# When are two semidirect products isomorphic?

Let $N$, $H$ be groups, and $\varphi : H \to \operatorname{Aut}(N)$ a group homomorphism. Then we can form $N \rtimes_{\varphi} H$, the semidirect product of $N$ and $H$ with respect to $\varphi$.

Is there a way to determine if $\varphi_1, \varphi_2 : H \to \operatorname{Aut}(N)$ lead to isomorphic semidirect products by just comparing $\varphi_1$ and $\varphi_2$?

#### Solutions Collecting From Web of "When are two semidirect products isomorphic?"

No, even if $H\cong\mathbb{Z}$. There is a very interesting paper of Arzhantseva, Lafont and Minasyan, Isomorphism versus commensurability for a class of finitely presented groups, where they discuss the isomorphism of semidirect products with the infinite cyclic group. Writing $\widehat{\phi}$ for the outer automorphism of $H$ corresponding to $\phi\in\operatorname{Aut}(H)$, they prove the following result.

Theorem: Suppose $K\cong\mathbb{Z}$ and $H$ does not surject onto $\mathbb{Z}$. Then two semidirect products $H\rtimes_{\phi} K$ and $H\rtimes_{\psi}K$ are isomorphic if and only if $\widehat{\phi}$ is conjugate to $\widehat{\psi}$ or $\widehat{\psi}^{-1}$ in $\operatorname{Out}(H)$, the outer automorphism group of $H$.

This is especially nice as it allows them to construct groups with insoluble isomorphism problem in an especially elementary way. The proof is to note that there are finitely presented groups $H$ which don’t map onto $\mathbb{Z}$ and whose outer automorphism group has insoluble word problem. Then taking such a group $H$, we see that $H\rtimes_{\phi}\mathbb{Z}\cong H\times\mathbb{Z}$ if and only if $\phi$ is inner, which is undecidable as $\operatorname{Out}(H)$ has insoluble word problem.
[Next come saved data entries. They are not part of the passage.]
/-! ## Decoding: one word for each row of the opcode table (R64, R65; opcode_table.json) -/

theorem test_decode_nop : decodeTableWord 72 0x0FFFFFFFFFFFFFFFF = some .nop := by decide
theorem test_decode_crcClear : decodeTableWord 72 0x10000000000000001 = some .crcClear := by decide
theorem test_decode_crcUpdate :
    decodeTableWord 72 0x2FF000000000000C3 = some (.crcUpdate 0xC3#8) := by decide
theorem test_decode_crcRead : decodeTableWord 72 0x30000000000000000 = some .crcRead := by decide
theorem test_decode_encode :
    decodeTableWord 72 0x4FFFFFF123456789A =
      some (.encode ⟨0x12#8, 0x34#8, 0x56#8, 0x78#8, 0x9A#8⟩) := by decide
theorem test_decode_decode :
    decodeTableWord 72 0x55507000009C41BAA =
      some (.decode ⟨0x55#8, 0x07#8, 0x00#8, 0x00#8, 0x09#8, 0xC4#8, 0x1B#8, 0xAA#8⟩) := by decide
theorem test_decode_rxByte :
    decodeTableWord 72 0x60000000000000155 = some (.rxByte 0x55#8) := by decide
theorem test_decode_rxTimeout : decodeTableWord 72 0x70000000000000000 = some .rxTimeout := by decide
theorem test_decode_rxFlush : decodeTableWord 72 0x80000000000000000 = some .rxFlush := by decide
theorem test_decode_reserved9 : decodeTableWord 72 0x90000000000000000 = some .reserved9 := by decide
theorem test_decode_reservedA : decodeTableWord 72 0xA0000000000000000 = some .reservedA := by decide
theorem test_decode_reservedB : decodeTableWord 72 0xB0000000000000000 = some .reservedB := by decide
theorem test_decode_reservedC : decodeTableWord 72 0xC0000000000000000 = some .reservedC := by decide
theorem test_decode_reservedD : decodeTableWord 72 0xD0000000000000000 = some .reservedD := by decide
theorem test_decode_reservedE : decodeTableWord 72 0xE0000000000000000 = some .reservedE := by decide
theorem test_decode_reservedF : decodeTableWord 72 0xF0000000000001234 = some .reservedF := by decide
theorem test_decode_getDeviceInfo :
    decodeTableWord 40 0x0100000000 = some (.cmdGetDeviceInfo ⟨0, 0, 0, 0⟩) := by decide
theorem test_decode_obtainTemperature :
    decodeTableWord 40 0x0201020304 = some (.cmdObtainTemperature ⟨1, 2, 3, 4⟩) := by decide
theorem test_decode_setMeasurementFrequency :
    decodeTableWord 40 0x03000001F4 = some (.cmdSetMeasurementFrequency ⟨0, 0, 1, 0xF4⟩) := by decide
theorem test_decode_setDataFormat :
    decodeTableWord 40 0x0400000002 = some (.cmdSetDataFormat ⟨0, 0, 0, 2⟩) := by decide
theorem test_decode_startMeasurement :
    decodeTableWord 40 0x0500000000 = some (.cmdStartMeasurement ⟨0, 0, 0, 0⟩) := by decide
theorem test_decode_stopMeasurement :
    decodeTableWord 40 0x0600000000 = some (.cmdStopMeasurement ⟨0, 0, 0, 0⟩) := by decide
theorem test_decode_measurementData :
    decodeTableWord 40 0x07000005AD = some (.rspMeasurementData ⟨0, 0, 5, 0xAD⟩) := by decide
theorem test_decode_saveSettings :
    decodeTableWord 40 0x0800000000 = some (.cmdSaveSettings ⟨0, 0, 0, 0⟩) := by decide
theorem test_decode_getSerialNumber :
    decodeTableWord 40 0x0A00000000 = some (.cmdGetSerialNumber ⟨0, 0, 0, 0⟩) := by decide
theorem test_decode_setMeasurementMode :
    decodeTableWord 40 0x0D00000001 = some (.cmdSetMeasurementMode ⟨0, 0, 0, 1⟩) := by decide
theorem test_decode_highSpeedData :
    decodeTableWord 40 0x0E11223344 = some (.rspHighSpeedData ⟨0x11, 0x22, 0x33, 0x44⟩) := by decide
theorem test_decode_configureAddress :
    decodeTableWord 40 0x1100000000 = some (.cmdConfigureAddress ⟨0, 0, 0, 0⟩) := by decide
theorem test_decode_setBaudRate :
    decodeTableWord 40 0x1200000000 = some (.cmdSetBaudRate ⟨0, 0, 0, 0⟩) := by decide

/-! ## Meanings (95_test_vectors.md, sections 1 and 2) -/

theorem test_crc_check_value :
    crc8 [0x31, 0x32, 0x33, 0x34, 0x35, 0x36, 0x37, 0x38, 0x39] = 0xA2#8 := by decide +kernel

/-- Row `5_` of the table of R104. -/
theorem test_crc_table_row :
    (crcTable.drop 0x50).take 16 =
      [0x7E, 0x4F, 0x1C, 0x2D, 0xBA, 0x8B, 0xD8, 0xE9, 0xC7, 0xF6, 0xA5, 0x94, 0x03, 0x32, 0x61, 0x50] := by
  decide +kernel

theorem test_nop : answer (exec .nop (holding [0x55])) = some ⟨0, 0, 0⟩ := by decide +kernel

theorem test_crcClear :
    (after State.reset (exec .crcClear { State.reset with crcReg := 0x9C })).crcReg = 0x00#8 := by
  decide +kernel

theorem test_crcUpdate :
    answer (exec (.crcUpdate 0x06) State.reset) = some ⟨0, 1, 0xA6⟩ := by decide +kernel

theorem test_crcUpdate_depends_on_the_xor :
    (after State.reset (exec (.crcUpdate 0xAA) { State.reset with crcReg := 0x55 })).crcReg =
      0xAC#8 := by decide +kernel

theorem test_crcRead :
    answer (exec .crcRead { State.reset with crcReg := 0x9C }) = some ⟨0, 1, 0x9C⟩ := by
  decide +kernel

theorem test_encode_no_escaping :
    answer (exec (.encode ⟨0x55, 0xAA, 0x55, 0xAA, 0x55⟩) State.reset) =
      some ⟨0, 8, 0x5555AA55AA5548AA⟩ := by decide +kernel

theorem test_encode_unknown_command_id :
    answer (exec (.encode ⟨0x12, 0x34, 0x56, 0x78, 0x9A⟩) State.reset) =
      some ⟨0, 8, 0x55123456789AB0AA⟩ := by decide +kernel

theorem test_decode_ok :
    answer (exec (.decode ⟨0x55, 0x07, 0, 0, 0x09, 0xC4, 0x1B, 0xAA⟩) State.reset) =
      some ⟨0, 5, 0x07000009C4⟩ := by decide +kernel

theorem test_decode_framing_wins :
    answer (exec (.decode ⟨0x54, 0x05, 0, 0, 0, 0, 0xCD, 0xAB⟩) State.reset) =
        some ⟨1, 8, 0x540500000000CDAB⟩ ∧
      answer (exec (.decode ⟨0x55, 0x05, 0, 0, 0, 0x01, 0xCC, 0xAA⟩) State.reset) =
        some ⟨2, 8, 0x550500000001CCAA⟩ := by decide +kernel

theorem test_rxByte_first :
    answer (exec (.rxByte 0x00) State.reset) = some ⟨4, 1, 0x00⟩ ∧
      (after State.reset (exec (.rxByte 0x00) State.reset)).rxCount = 1 := by decide +kernel

theorem test_rxByte_eighth :
    answer (exec (.rxByte 0xAA) (holding [0x55, 0x05, 0, 0, 0, 0, 0xCD])) =
        some ⟨2, 8, 0x550500000000CDAA⟩ ∧
      (after State.reset (exec (.rxByte 0xAA) (holding [0x55, 0x05, 0, 0, 0, 0, 0xCD]))).rxCount =
        0 := by decide +kernel

theorem test_rxTimeout :
    answer (exec .rxTimeout (holding [0x55, 0x07, 0x00])) = some ⟨3, 3, 0x550700⟩ := by decide +kernel

theorem test_rxTimeout_empty : answer (exec .rxTimeout State.reset) = some ⟨3, 0, 0⟩ := by
  decide +kernel

theorem test_rxFlush :
    answer (exec .rxFlush (holding [0xAA, 0x55])) = some ⟨5, 2, 0xAA55⟩ := by decide +kernel

theorem test_rxFlush_empties :
    (after State.reset (exec .rxFlush (holding [0xAA, 0x55]))).rxBuf = Vector.replicate 8 none := by
  decide +kernel

theorem test_reserved_codes :
    ([Instr.reserved9, .reservedA, .reservedB, .reservedC, .reservedD, .reservedE, .reservedF].map
      fun i => answer (exec i (holding [0x55, 0x05, 0x00, 0x00]))) =
      List.replicate 7 (some ⟨0xF, 0, 0⟩) := by decide +kernel

theorem test_reserved_keeps_the_partial_frame :
    Holds (after State.reset (exec .reservedF (holding [0x55, 0x05]))) [0x55, 0x05] := by
  decide +kernel

/-- The literal frames of 45_command_payloads.md R161 to R173, and those derived there. -/
theorem test_command_frames :
    answer (exec (.cmdGetDeviceInfo ⟨0, 0, 0, 0⟩) State.reset) = some ⟨0, 8, 0x550100000000D3AA⟩ ∧
    answer (exec (.cmdObtainTemperature ⟨0, 0, 0, 0⟩) State.reset) = some ⟨0, 8, 0x55020000000097AA⟩ ∧
    answer (exec (.cmdSetMeasurementFrequency ⟨0, 0, 0x07, 0xD0⟩) State.reset) =
      some ⟨0, 8, 0x5503000007D0EEAA⟩ ∧
    answer (exec (.cmdSetDataFormat ⟨0, 0, 0, 2⟩) State.reset) = some ⟨0, 8, 0x5504000000027DAA⟩ ∧
    answer (exec (.cmdStartMeasurement ⟨0, 0, 0, 0⟩) State.reset) = some ⟨0, 8, 0x550500000000CCAA⟩ ∧
    answer (exec (.cmdStopMeasurement ⟨0, 0, 0, 0⟩) State.reset) = some ⟨0, 8, 0x55060000000088AA⟩ ∧
    answer (exec (.cmdSaveSettings ⟨0, 0, 0, 0⟩) State.reset) = some ⟨0, 8, 0x5508000000003EAA⟩ ∧
    answer (exec (.cmdGetSerialNumber ⟨0, 0, 0, 0⟩) State.reset) = some ⟨0, 8, 0x550A00000000A9AA⟩ ∧
    answer (exec (.cmdSetMeasurementMode ⟨0, 0, 0, 2⟩) State.reset) =
      some ⟨0, 8, 0x550D0000000290AA⟩ := by decide +kernel

/-- The spec gives no frame for these two; the delimiters, the id and the argument are fixed (R68). -/
theorem test_command_frames_without_a_vector :
    ([Instr.cmdConfigureAddress ⟨1, 2, 3, 4⟩, .cmdSetBaudRate ⟨1, 2, 3, 4⟩].map fun i =>
      (answer (exec i State.reset)).map fun r => r.data.extractLsb' 16 48) =
      [some 0x551101020304, some 0x551201020304] := by decide +kernel

theorem test_measurement_is_received :
    answer (exec (.rspMeasurementData ⟨0, 0, 0x05, 0xAD⟩) State.reset) =
      some ⟨0, 5, 0x07000005AD⟩ := by decide +kernel

theorem test_high_speed_data_is_received :
    (after State.reset (exec (.rspHighSpeedData ⟨1, 2, 3, 4⟩) State.reset)).responses.length = 8 ∧
      answer (exec (.rspHighSpeedData ⟨1, 2, 3, 4⟩) State.reset) = some ⟨0, 5, 0x0E01020304⟩ := by
  decide +kernel

theorem test_unwrap_short_frames :
    unwrap [] = .framingError ∧ unwrap [0x55, 0xAA] = .framingError ∧ unwrap [0x55, 0, 0xAA] = .ok [] ∧
      unwrap [0x55, 1, 2, 3, 0xCC, 0xAA] = .ok [1, 2, 3] := by decide +kernel

theorem test_payload_fields :
    readMeasurement ⟨0x07, 0x00, 0xFF, 0xFF, 0xFF⟩ = .ok ⟨0, 16777215⟩ ∧
      readDeviceSettings ⟨0x01, 0x01, 0x01, 0x00, 0x0A⟩ = .ok ⟨1, 1, 10⟩ ∧
      readDeviceVersion ⟨0x01, 0x10, 1, 2, 3⟩ = .ok ⟨0x10, 1, 2, 3⟩ := by decide

theorem test_written_forms :
    lineText ⟨.encode, [0x05, 0, 0, 0, 0x9C]⟩ = "ENCODE 0x05, 0x00, 0x00, 0x00, 0x9C".toList ∧
      requestText 0x6000000000000009C#68 = "6:000000000000009C".toList ∧
      responseText .frameTimeout [0x55, 0x07, 0x00] = "FRAME_TIMEOUT len=3 data=0x550700".toList ∧
      responseText .flushed [] = "FLUSHED len=0 data=0x0".toList := by decide +kernel

/-! ## Witnesses: a concrete state and operands for the hypotheses of each statement -/

theorem witness_ResetAndIdleStepByStep :
    (waiting State.reset .assertReset).inputs = .assertReset :: [] ∧
    (waiting State.reset (.issueCutByReset (.request 0))).inputs = .issueCutByReset (.request 0) :: [] ∧
    (waiting { State.reset with inReset := true } (.issue (.request 0))).inputs =
      .issue (.request 0) :: [] ∧
    (waiting { State.reset with inReset := true } (.issue (.request 0))).inReset = true ∧
    (waiting State.reset .releaseReset).inputs = .releaseReset :: [] ∧
    (holding [0x55]).inputs = [] := by decide

theorem witness_ResetEpisodeLeavesTheResetValues :
    (Input.issueCutByReset (.request 0) = .assertReset ∨
      ∃ w, Input.issueCutByReset (.request 0) = .issueCutByReset w) ∧
    ({ holding [0x55] with
      inputs := [.issueCutByReset (.request 0), .issue (.request 1), .releaseReset] } : State).inputs =
      .issueCutByReset (.request 0) :: ([ProgramWord.request 1].map Input.issue ++ .releaseReset :: []) :=
  ⟨.inr ⟨_, rfl⟩, rfl⟩

theorem witness_StepRunsTheDecodedInstruction :
    (waiting State.reset (.issue (.request 0x3#68))).inputs = .issue (.request 0x3#68) :: [] ∧
    (waiting State.reset (.issue (.request 0x3#68))).inReset = false ∧
    decodeWord (.request 0x3#68) = .ok .nop := by decide

theorem witness_PlacedTableWordIsRun :
    decodeTableWord 40 0x0700000001 = some (.rspMeasurementData ⟨0, 0, 0, 1⟩) := by decide

theorem witness_EveryRequestGetsOneResponse :
    RxInv (waiting (holding [1, 2]) (.issue (.request 0))) ∧
    (waiting (holding [1, 2]) (.issue (.request 0))).inputs = .issue (.request 0) :: [] ∧
    (waiting (holding [1, 2]) (.issue (.request 0))).inReset = false ∧
    RxInv (waiting (holding [1, 2]) (.issueCutByReset (.request 0))) ∧
    (waiting (holding [1, 2]) (.issueCutByReset (.request 0))).inputs =
      .issueCutByReset (.request 0) :: [] ∧
    ({ holding [1, 2] with inputs := [.issue (.request 1), .issue (.request 2)] } : State).inputs =
      ([1, 2] : List (BitVec 68)).map fun v => .issue (.request v) := by decide +kernel

theorem witness_EveryStep :
    RxInv (waiting (holding [1]) .releaseReset) ∧
    step (waiting (holding [1]) .releaseReset) = .next (holding [1]) := ⟨by decide +kernel, rfl⟩

theorem witness_SafeStatesNeverStop :
    Safe (waiting (holding [1]) (.issue (.payload 0x1200000000#40))) :=
  ⟨by decide +kernel, by simp [InputsNamed, waiting, inputNamed, ProgramWord.wellFormed]; decide⟩

theorem witness_EncodeOfDecodeClearsIgnoredLanes :
    decodePayload 0x0E00000001#40 = .ok (.rspHighSpeedData ⟨0, 0, 0, 1⟩) := by decide

theorem witness_EveryRequestWordSelectsOneRow :
    requestRow 0xF ∈ opcodeTable ∧ requestOp 0xF0000000000000001#68 = requestOp 0xF0000000000000002#68 := by
  decide

theorem witness_PayloadWordsDecodeByCommandId :
    (ProgramWord.payload 0x12FFFFFFFF#40).wellFormed = true ∧
    (ProgramWord.payload 0x1300000000#40).wellFormed = false ∧
    (ProgramWord.payload 0x0000000000#40).wellFormed = false ∧
    (ProgramWord.payload 0x0100000000#40).wellFormed = true ∧ payloadRow 0x12 ∈ opcodeTable := by decide

theorem witness_IgnoredLanesNeverChangeTheOutcome :
    requestOp 0x4FFFFFF0500000000#68 = requestOp 0x40000000500000000#68 ∧
    (requestData 0x4FFFFFF0500000000#68).toNat %
        2 ^ (8 * operandBytesOf (requestOp 0x40000000500000000#68)) =
      (requestData 0x40000000500000000#68).toNat %
        2 ^ (8 * operandBytesOf (requestOp 0x40000000500000000#68)) := by decide

theorem witness_UnpackUndoesPack : ([1, 2, 3, 4, 5, 6, 7, 8] : List Byte).length ≤ 8 := by decide

theorem witness_BigEndianBytesUndoTheInteger : 65535 < 256 ^ 2 ∧ 0 < 256 ^ 0 := by decide

theorem witness_OnlyTheCrcOperationsWriteCrcReg :
    exec .crcRead State.reset = .next (State.reset.respond .ok [0]) ∧ writesCrc .crcRead = false ∧
    exec .crcClear State.reset = .next (State.reset.respond .ok [0]) ∧
    exec (.crcUpdate 0) State.reset = .next (State.reset.respond .ok [0]) := ⟨rfl, rfl, rfl, rfl⟩

/-- The byte changed at each end of the range of R134 and at each end of the payload and CRC. -/
theorem witness_OneChangedByteIsDetected :
    let f : Frame := ⟨0x55, 0x05, 0, 0, 0, 0, 0xCC, 0xAA⟩
    (frameResponse f).status = 0 ∧
    ((f.toList[(0 : Fin 8).val]? ≠ some 0x54 ∧
        Frame.toList ⟨0x54, 0x05, 0, 0, 0, 0, 0xCC, 0xAA⟩ = f.toList.set (0 : Fin 8).val 0x54) ∧
      (f.toList[(1 : Fin 8).val]? ≠ some 0x04 ∧
        Frame.toList ⟨0x55, 0x04, 0, 0, 0, 0, 0xCC, 0xAA⟩ = f.toList.set (1 : Fin 8).val 0x04) ∧
      (f.toList[(6 : Fin 8).val]? ≠ some 0xCD ∧
        Frame.toList ⟨0x55, 0x05, 0, 0, 0, 0, 0xCD, 0xAA⟩ = f.toList.set (6 : Fin 8).val 0xCD) ∧
      (f.toList[(7 : Fin 8).val]? ≠ some 0xAB ∧
        Frame.toList ⟨0x55, 0x05, 0, 0, 0, 0, 0xCC, 0xAB⟩ = f.toList.set (7 : Fin 8).val 0xAB)) := by
  decide +kernel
The question now is: What if we replace $\mathbb{Z}$ with an arbitrary group $K$? Well, one can prove that a map $H\rtimes_{\phi} K\rightarrow H\rtimes_{\psi}K$ must send $H$ to $H$ if every homomorphism from $H$ to $K$ has trivial image. It seems that the rest of their proof needs $K\cong\mathbb{Z}$, but I am not entirely sure. (The relevant proof is Proposition $2.1$ of their paper, if anyone else wants to try and make it work?) So basically, I don’t know about the general case, but I find the case when $K\cong\mathbb{Z}$ very interesting. Such a group is called a mapping torus, and they are much-studied.

There is a theorem by Taunt (in “Remarks on the Isomorphism Problem in the Theories of Construction of Finite Groups”), which gives a nice characterization if $\gcd(|N|,|H|)=1$. I’m citing from “Construction of Finite Groups” by Besche and Eick.

Let $N,H$ be finite (soluble) groups with $\gcd(|N|,|H|)=1$. Furthermore let $\psi_i:H\rightarrow Aut(N)$ for $i=1,2$ be two homomorphisms. Define $G_i:=N\rtimes_{\psi_i}H$.

Then $G_1\cong G_2$, iff there exists automorphisms $\alpha\in Aut(N)$ and $\beta\in Aut(K)$ such that $(h^\beta)^{\psi_2}=(h^{\psi_1})^\alpha$ for all $h\in H$.

(i.e. $(\psi_2(\beta(h))=\alpha^{-1}\psi_1(h)\alpha\quad \forall h\in H$ )

The solubility is not necessary, therefore you can omit it.